## [Exercise prompt]
For each line of the material, check for the string "else"; then state how many lines had it, giving only the number.

## [Records supplied]

/-! ### Named operands -/

/-- The scalar registers an instruction reads, implied operands included (02 R45). -/
def instrSources : Instr → List Reg
  | .lb _ rs1 _ _ _ => [rs1]
  | .lh _ rs1 _ _ _ => [rs1]
  | .lw _ rs1 _ _ _ => [rs1]
  | .ld _ rs1 _ _ _ => [rs1]
  | .lbu _ rs1 _ _ _ => [rs1]
  | .lhu _ rs1 _ _ _ => [rs1]
  | .lwu _ rs1 _ _ _ => [rs1]
  | .sb rs1 rs2 _ => [rs1, rs2]
  | .sh rs1 rs2 _ => [rs1, rs2]
  | .sw rs1 rs2 _ => [rs1, rs2]
  | .sd rs1 rs2 _ => [rs1, rs2]
  | .swRel rs1 rs2 _ => [rs1, rs2]
  | .sdRel rs1 rs2 _ => [rs1, rs2]
  | .sdFwd rs1 rs2 _ => [rs1, rs2]
  | .addi _ rs1 _ => [rs1]
  | .slli _ rs1 _ => [rs1]
  | .slti _ rs1 _ => [rs1]
  | .sltiu _ rs1 _ => [rs1]
  | .xori _ rs1 _ => [rs1]
  | .srli _ rs1 _ => [rs1]
  | .srai _ rs1 _ => [rs1]
  | .ori _ rs1 _ => [rs1]
  | .andi _ rs1 _ => [rs1]
  | .add _ rs1 rs2 => [rs1, rs2]
  | .sub _ rs1 rs2 => [rs1, rs2]
  | .sll _ rs1 rs2 => [rs1, rs2]
  | .slt _ rs1 rs2 => [rs1, rs2]
  | .sltu _ rs1 rs2 => [rs1, rs2]
  | .xor _ rs1 rs2 => [rs1, rs2]
  | .srl _ rs1 rs2 => [rs1, rs2]
  | .sra _ rs1 rs2 => [rs1, rs2]
  | .or _ rs1 rs2 => [rs1, rs2]
  | .and _ rs1 rs2 => [rs1, rs2]
  | .min _ rs1 rs2 => [rs1, rs2]
  | .max _ rs1 rs2 => [rs1, rs2]
  | .minu _ rs1 rs2 => [rs1, rs2]
  | .maxu _ rs1 rs2 => [rs1, rs2]
  | .mul _ rs1 rs2 => [rs1, rs2]
  | .mulh _ rs1 rs2 => [rs1, rs2]
  | .mulhu _ rs1 rs2 => [rs1, rs2]
  | .clz _ rs1 => [rs1]
  | .ctz _ rs1 => [rs1]
  | .popc _ rs1 => [rs1]
  | .brev _ rs1 => [rs1]
  | .seq _ rs1 rs2 => [rs1, rs2]
  | .sne _ rs1 rs2 => [rs1, rs2]
  | .addw _ rs1 rs2 => [rs1, rs2]
  | .subw _ rs1 rs2 => [rs1, rs2]
  | .lui _ _ => []
  | .auipc _ _ => []
  | .beq rs1 rs2 _ => [rs1, rs2]
  | .bne rs1 rs2 _ => [rs1, rs2]
  | .blt rs1 rs2 _ => [rs1, rs2]
  | .bge rs1 rs2 _ => [rs1, rs2]
  | .bltu rs1 rs2 _ => [rs1, rs2]
  | .bgeu rs1 rs2 _ => [rs1, rs2]
  | .jal _ _ => []
  | .jalr _ rs1 _ => [rs1]
  | .div _ rs1 rs2 _ _ => [rs1, rs2]
  | .divu _ rs1 rs2 _ _ => [rs1, rs2]
  | .rem _ rs1 rs2 _ _ => [rs1, rs2]
  | .remu _ rs1 rs2 _ _ => [rs1, rs2]
  | .fadd _ rs1 rs2 _ _ => [rs1, rs2]
  | .fsub _ rs1 rs2 _ _ => [rs1, rs2]
  | .fmul _ rs1 rs2 _ _ => [rs1, rs2]
  | .fmin _ rs1 rs2 _ => [rs1, rs2]
  | .fmax _ rs1 rs2 _ => [rs1, rs2]
  | .fsgnj _ rs1 rs2 _ _ => [rs1, rs2]
  | .feq _ rs1 rs2 _ => [rs1, rs2]
  | .flt _ rs1 rs2 _ => [rs1, rs2]
  | .fle _ rs1 rs2 _ => [rs1, rs2]
  | .fclass _ rs1 _ => [rs1]
  | .fcvtFI _ rs1 _ _ _ _ => [rs1]
  | .fcvtIF _ rs1 _ _ _ _ => [rs1]
  | .fcvtFF _ rs1 _ _ => [rs1]
  | .fmac rd rs1 rs2 _ _ => [rs1, rs2, rd]
  | .fdiv _ rs1 rs2 _ _ _ => [rs1, rs2]
  | .fsqrt _ rs1 _ _ _ => [rs1]
  | .amoAdd _ rs1 rs2 _ _ _ => [rs1, rs2]
  | .amoAnd _ rs1 rs2 _ _ _ => [rs1, rs2]
  | .amoOr _ rs1 rs2 _ _ _ => [rs1, rs2]
  | .amoXor _ rs1 rs2 _ _ _ => [rs1, rs2]
  | .amoMin _ rs1 rs2 _ _ _ => [rs1, rs2]
  | .amoMax _ rs1 rs2 _ _ _ => [rs1, rs2]
  | .amoMinu _ rs1 rs2 _ _ _ => [rs1, rs2]
  | .amoMaxu _ rs1 rs2 _ _ _ => [rs1, rs2]
  | .amoSwap _ rs1 rs2 _ _ _ => [rs1, rs2]
  | .amoCas rd rs1 rs2 _ _ _ => [rs1, rs2, rd]
  | .amoFadd _ rs1 rs2 _ _ => [rs1, rs2]
  | .fence _ _ => []
  | .fenceX _ _ _ => []
  | .chunk => []
  | .seam rs1 => [rs1]
  | .watch _ rs1 => [rs1]
  | .sleep _ rs1 => [rs1]
  | .unwatch rs1 => [rs1]
  | .hld _ rs1 _ => [rs1]
  | .hst _ rs1 _ => [rs1]
  | .hset _ rs2 _ => [rs2]
  | .hget _ _ _ => []
  | .hmov _ _ => []
  | .hadv _ rs1 rs2 => [rs1, rs2]
  | .hzero _ => []
  | .rep rs1 _ _ _ _ => [rs1]
  | .vadd _ _ _ _ _ => []
  | .vsub _ _ _ _ _ => []
  | .vmul _ _ _ _ _ => []
  | .vfma _ _ _ _ _ _ => []
  | .vmin _ _ _ _ _ => []
  | .vmax _ _ _ _ _ => []
  | .vabs _ _ _ _ => []
  | .vneg _ _ _ _ => []
  | .vand _ _ _ _ => []
  | .vor _ _ _ _ => []
  | .vxor _ _ _ _ => []
  | .vshl _ _ _ _ => []
  | .vshr _ _ _ _ => []
  | .vsra _ _ _ _ => []
  | .vsel _ _ _ _ _ => []
  | .vcmpeq _ _ _ _ => []
  | .vcmplt _ _ _ _ => []
  | .vcmple _ _ _ _ => []
  | .vset _ _ _ _ => []
  | .vcopy _ _ _ => []
  | .vrcp _ _ _ _ => []
  | .vrsq _ _ _ _ => []
  | .vsqrt _ _ _ _ => []
  | .vdiv _ _ _ _ _ => []
  | .vexp2 _ _ _ _ => []
  | .vlog2 _ _ _ _ => []
  | .vtanh _ _ _ _ => []
  | .vsigm _ _ _ _ => []
  | .vsinpi _ _ _ _ => []
  | .vcospi _ _ _ _ => []
  | .vcvt _ _ _ _ => []
  | .vqsplit _ _ _ _ _ => []
  | .vscale _ _ _ _ _ => []
  | .viota _ _ _ _ _ => []
  | .vredRowAdd _ _ _ _ => []
  | .vredRowMax _ _ _ => []
  | .vredRowMin _ _ _ => []
  | .vredColAdd _ _ _ _ => []
  | .vredColMax _ _ _ => []
  | .vredColMin _ _ _ => []
  | .vscanRowAdd _ _ _ _ _ => []
  | .vscanRowAff _ _ _ _ _ _ => []
  | .vscanColAdd _ _ _ _ _ => []
  | .vscanColAff _ _ _ _ _ _ => []
  | .vscanRowMax _ _ _ _ => []
  | .vgather _ _ _ _ => []
  | .vscatter _ _ _ _ => []
  | .vtrn _ _ _ => []
  | .vbcastRow _ _ _ => []
  | .vbcastCol _ _ _ => []
  | .vpack _ _ _ _ => []
  | .vunpack _ _ _ _ => []
  | .mctx _ _ _ => []
  | .mbld _ _ _ => []
  | .mmul _ _ _ _ _ _ _ => []
  | .mdrain _ _ _ _ => []
  | .mzero _ _ => []
  | .mwait => []
  | .mrem _ _ _ _ _ => []
  | .gscanAdd _ _ _ _ _ => []
  | .gscanAff _ _ _ _ _ _ => []
  | .gscanMax _ _ _ _ => []
  | .gredAdd _ _ _ _ => []
  | .gredMax _ _ _ => []
  | .gbcast _ _ _ _ => []
  | .gsync => []
  | .xset rs1 _ _ => [rs1]
  | .xgo _ _ => []
  | .xwait _ rs1 rs2 _ _ => [rs1, rs2]
  | .xtest _ rs1 _ => [rs1]
  | .xcancel _ rs1 _ => [rs1]
  | .xstat _ rs1 sel _ => if sel = 4 then [] else [rs1]
  | .binit _ rs1 rs2 _ => [rs1, rs2]
  | .barrive _ rs1 rs2 _ => [rs1, rs2]
  | .bexpect _ rs1 rs2 _ => [rs1, rs2]
  | .bwait _ rs1 rs2 _ => [rs1, rs2]
  | .btry _ rs1 rs2 _ => [rs1, rs2]
  | .barriveExp _ rs1 rs2 _ => [rs1, rs2]
  | .send _ rs1 rs2 _ => [rs1, rs2]
  | .sendm _ rs1 rs2 _ => [rs1, rs2]
  | .spawn _ rs1 rs2 _ => [rs1, rs2]
  | .done => []
  | .qstat _ _ _ => []
  | .carry _ rs1 rs2 _ => [rs1, rs2]
  | .carryw _ rs1 rs2 _ => [rs1, rs2]
  | .yield _ => []
  | .reseed _ rs1 rs2 ownerForm _ _ => if ownerForm then [rs1, rs2] else [rs1]
  | .draw _ rs1 _ => [rs1]
  | .exq _ rs1 _ _ _ => [rs1]
  | .excurve _ rs1 rs2 _ _ _ => [rs1, rs2]
  | .plq _ rs1 _ _ => [rs1]
  | .xlpin _ rs1 rs2 _ _ => [rs1, rs2]
  | .xlunpin _ rs1 _ => [rs1]
  | .pclass _ rs1 _ _ => [rs1]
  | .rangeq _ rs1 _ => [rs1]
  | .regsw _ rs1 rs2 _ => [rs1, rs2]
  | .pload _ rs1 rs2 _ => [rs1, rs2]
  | .replay _ rs1 rs2 _ => [rs1, rs2]
  | .migrate _ rs1 rs2 _ => [rs1, rs2]
  | .shoot _ rs1 rs2 _ _ => [rs1, rs2]
  | .compose _ _ => []
  | .release _ => []
  | .cstat _ _ => []
  | .crr _ _ => []
  | .crw _ rs1 _ => [rs1]
  | .crs _ rs1 _ => [rs1]
  | .crc _ rs1 _ => [rs1]
  | .trap rs1 => [rs1]
  | .eret => []
  | .brk _ => []
  | .nop => []
  | .synci rs1 rs2 => [rs1, rs2]
  | .carve _ rs1 => [rs1]
  | .capmint _ rs1 => [rs1]
  | .wfi _ => []
  | .cLw _ rs1 _ => [rs1]
  | .cLd _ rs1 _ => [rs1]
  | .cSw rs1 rs2 _ => [rs1, rs2]
  | .cSd rs1 rs2 _ => [rs1, rs2]
  | .cBeqz rs1 _ => [rs1, 0]
  | .cBnez rs1 _ => [rs1, 0]
  | .cJ _ => [0]
  | .cJr rs1 => [rs1]
  | .cMv _ rs1 => [rs1]
  | .cAdd rd rs1 => [rd, rs1]
  | .cSub rd rs1 => [rd, rs1]
  | .cAnd rd rs1 => [rd, rs1]
  | .cOr rd rs1 => [rd, rs1]
  | .cXor rd rs1 => [rd, rs1]
  | .cAddi rd _ => [rd]
  | .cLi _ _ => [0]
  | .cSlli rd _ => [rd]
  | .cSrli rd _ => [rd]
  | .cSrai rd _ => [rd]
  | .cNop => []
  | .cDone => []
  | .reservedEncoding _ _ => []
  | .fetchFromAddressZero => []
  | .instructionFetchFault _ _ => []
  | .slotSelection _ _ => []
  | .chunkCommit _ _ => []
  | .faultBatchWrite _ _ => []
  | .faultBatchService _ _ => []
  | .syscallService _ _ => []
  | .logFull _ => []
  | .messageArrival _ _ => []
  | .messageResend _ _ => []
  | .messageDispatch _ => []
  | .launch _ => []
  | .abort _ => []
  | .preempt _ => []
  | .preemptResume _ => []
  | .query _ => []
  | .badopRequest _ _ => []
  | .map _ => []
  | .unmap _ => []
  | .populate _ => []
  | .window _ => []
  | .ranges _ => []
  | .faultans _ => []
  | .ownerCreate _ _ => []
  | .ownerRetire _ => []
  | .partitionReady _ => []
  | .seamjoin _ => []
  | .attestationRequest _ => []
  | .rdmaWrite _ _ _ => []
  | .rdmaRead _ _ _ => []
  | .kernelPlacement _ _ => []
  | .priorityPreemption _ _ => []
  | .gangPreemption _ _ => []
  | .kernelResume _ _ => []
  | .transferStart _ _ => []
  | .transferChunkLanding _ _ _ => []
  | .transferCancellation _ _ => []
  | .mzeroExecute _ _ => []
  | .mbldExecute _ _ => []
  | .mmulExecute _ _ => []
  | .mdrainExecute _ _ => []
  | .remoteMatrixCommand _ _ => []
  | .collectiveComplete _ _ _ => []
  | .collectiveTimeout _ _ => []
  | .bwaitTimeout _ _ => []
  | .sleepTimeout _ _ => []
  | .wfiTimeout _ _ => []
  | .xwaitTimeout _ _ => []
  | .carrywTimeout _ _ => []
  | .leaseExpiry _ _ => []
  | .remotePackedStore _ => []
  | .arbitrationRound _ _ => []
  | .gets _ _ => []
  | .getm _ _ => []
  | .upgrade _ _ => []
  | .puts _ _ => []
  | .putm _ _ => []
  | .atomic _ _ => []
  | .write _ _ => []
  | .dirEvict _ => []
  | .recallLine _ => []
  | .flush _ => []
  | .reclassify _ => []
  | .fwdtagConsume _ _ => []
  | .inv _ _ => []
  | .fwdS _ _ => []
  | .fwdM _ _ => []
  | .update _ _ => []
  | .dieRecall _ _ => []
  | .ack _ _ => []
  | .data _ _ => []
  | .seamIntervalExpiry _ => []
  | .seamCommit _ => []
  | .uncorrectableError _ => []
  | .rollback _ => []
  | .directoryEntryError _ _ => []
  | .patrolScrub _ => []
  | .refreshManagement _ _ => []
  | .coreSparing _ => []
  | .sliceSparing _ _ => []
  | .pseudoChannelSparing _ => []
  | .lysaUpdate _ _ => []
  | .partnerDetected _ => []
  | .linkTrained _ _ => []
  | .linkFault _ _ => []
  | .rtlimitExpiry _ => []
  | .linkRepair _ => []
  | .uePortFault _ => []
  | .dataFlit _ _ => []
  | .ackFlit _ _ => []
  | .nakFlit _ _ => []
  | .trainingFlit _ _ => []
  | .flitResendLimit _ => []
  | .carryArrival _ => []
  | .carryResend _ _ => []
  | .carryAcknowledgement _ _ _ => []
  | .powerOn => []
  | .railFault _ => []
  | .powerLimit => []
  | .powerRecovery => []
  | .thermalThrottle _ => []
  | .thermalRecovery _ => []
  | .thermalTrip _ => []
  | .watchdogExpiry _ => []
  | .wdogKick _ _ => []
  | .plbFlush _ => []
  | .bmReset => []
  | .bypass => []
  | .idcode => []
  | .samplePreload _ => []
  | .extest _ => []
  | .partnerLost _ => []
  | .idleFlit _ _ => []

## [Reply to the exercise]
2